__Assigned task__
Please give back word for word the lines below, from the first one through the one with "FAULT otherwise. -/".
(Records Opens)
-- ==== Sys2Proof/Machine/Dram.lean ====
section
/-!
DEFINITION. Sys2Proof/Machine/Dram.lean: the DRAM channels (R610 to R613).
-/
namespace Sys2Proof.Machine

/-- The capacity in GiB of a supported fitting (R610): organisation, density and ranks. -/
def fitting (x16 density ranks : Nat) : Option Nat :=
  match x16, density, ranks with
  | 1, 0, 1 => some 8
  | 0, 0, 1 => some 16
  | 0, 0, 2 => some 32
  | 0, 1, 1 => some 32
  | 0, 1, 2 => some 64
  | _, _, _ => none

/-- DRAM_TRAINING_DONE, R611: the channel enters READY with a supported fitting, FAULT otherwise. -/
def execDramTrainingDone (die state ranks x16 density cause size us : Nat) (s : State) : Out :=
  if domRun s die 6 && rd s die R.DR_STATE 0 % 4 == 0 then
    let found := ranks % 4 * 4 + x16 % 2 * 16 + density % 4 * 256
    let w := match fitting x16 density ranks with
      | some g => if state = 1 then (1 + found, g) else (2 + found + (if cause % 16 = 0 then 3 else cause % 16) * 4096, size % 128)
      | none => (2 + found + (if state = 1 ∨ cause % 16 = 0 then 2 else cause % 16) * 4096, size % 128)
    .next (drainBlocks (hwEvent (wrAll s die 0 [(R.DR_STATE, w.1), (R.DR_SIZE, w.2), (R.DR_TRAIN_US, min us 65535)]) die .dram 2) die)
  else .next s

/-- An engine's read of VI memory that ends in an error completion is a translation fault of R319 (R612). -/
def readFails (s : State) (r : EngineRead) : State :=
  if r.engine = 3 then
    match s.sendReqs.find? (fun q => q.die == r.die && q.vi == r.vi && (pagesOf q.addr q.len).contains r.page) with
    | none => s
    | some q => sendFault s q r.page
  else engineFault (xlFault s r.vi r.engine (r.page * 4096) false) ⟨r.engine, r.die, r.index, r.dest⟩ 0

/-- DRAM_ECC_ERROR, R612. -/
def execDramEccError (die : Nat) (corrected : Bool) (addr : Nat) (reader : Option EngineRead) (s : State) : Out :=
  if dramRun s die && inDram s die addr 1 then
    let s1 := wrAll (incrSat s die (if corrected then R.DR_CE else R.DR_UE) 0 1) die 0
      [(R.DR_ERR_ADDR, addr), (R.DR_ERR_CTS, ctsNow s die)]
    if corrected then .next (hwEvent s1 die .dram 0)
    else
      let st := pageStamp s1 die die .dram 0
      let s2 := eventRec (tickPage s1 die .dram) die die .dram st (pagePlane .dram) 1 0 [addr]
      .next (match reader with
        | some r => readFails s2 r
        | none => s2)
  else .next s

/-- DRAM_SCRUB_PASS, R612: a pass reads the channel and leaves it as it is; the errors it finds are DRAM_ECC_ERROR. -/
def execDramScrubPass (_ : Nat) (s : State) : Out := .next s

/-- A refresh-rate code that calls for twice the rate. The manual leaves the codes to the devices: PRESUMED from JEDEC
DDR5. -/
def doubles (code : Nat) : Bool := decide (3 ≤ code % 8)

/-- DRAM_REFRESH_CHANGE, R612, R613: the highest code of the channel's devices, and the device that reported it. -/
def execDramRefreshChange (die code device : Nat) (s : State) : Out :=
  if dramRun s die then
    let old := rd s die R.DR_MR4 0
    let s1 := wr s die R.DR_MR4 0 (code % 8 + device % 16 * 256)
    .next (if doubles code && !(doubles old) then hwEvent s1 die .dram 3 else s1)
  else .next s

/-- The checks of DRAM_CLEAR_COUNTERS. -/
def checksDramClearCounters (t : State) (x : Ctx) : Checks :=
  { Checks.pass with idle := pageIdle t x }

/-- The effect of DRAM_CLEAR_COUNTERS. -/
def effectDramClearCounters (x : Ctx) (t : State) : Effect :=
  .done (clearRegs t x.loc 0 [R.DR_CE, R.DR_UE])

/-- DRAM_CLEAR_COUNTERS, R613. -/
def execDramClearCounters (c : Cmd) (s : State) : Out :=
  command s c .dram 0x10 checksDramClearCounters effectDramClearCounters

end Sys2Proof.Machine
end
(Records Closes)
__Output__
-- ==== Sys2Proof/Machine/Dram.lean ====
section
/-!
DEFINITION. Sys2Proof/Machine/Dram.lean: the DRAM channels (R610 to R613).
-/
namespace Sys2Proof.Machine

/-- The capacity in GiB of a supported fitting (R610): organisation, density and ranks. -/
def fitting (x16 density ranks : Nat) : Option Nat :=
  match x16, density, ranks with
  | 1, 0, 1 => some 8
  | 0, 0, 1 => some 16
  | 0, 0, 2 => some 32
  | 0, 1, 1 => some 32
  | 0, 1, 2 => some 64
  | _, _, _ => none

/-- DRAM_TRAINING_DONE, R611: the channel enters READY with a supported fitting, FAULT otherwise. -/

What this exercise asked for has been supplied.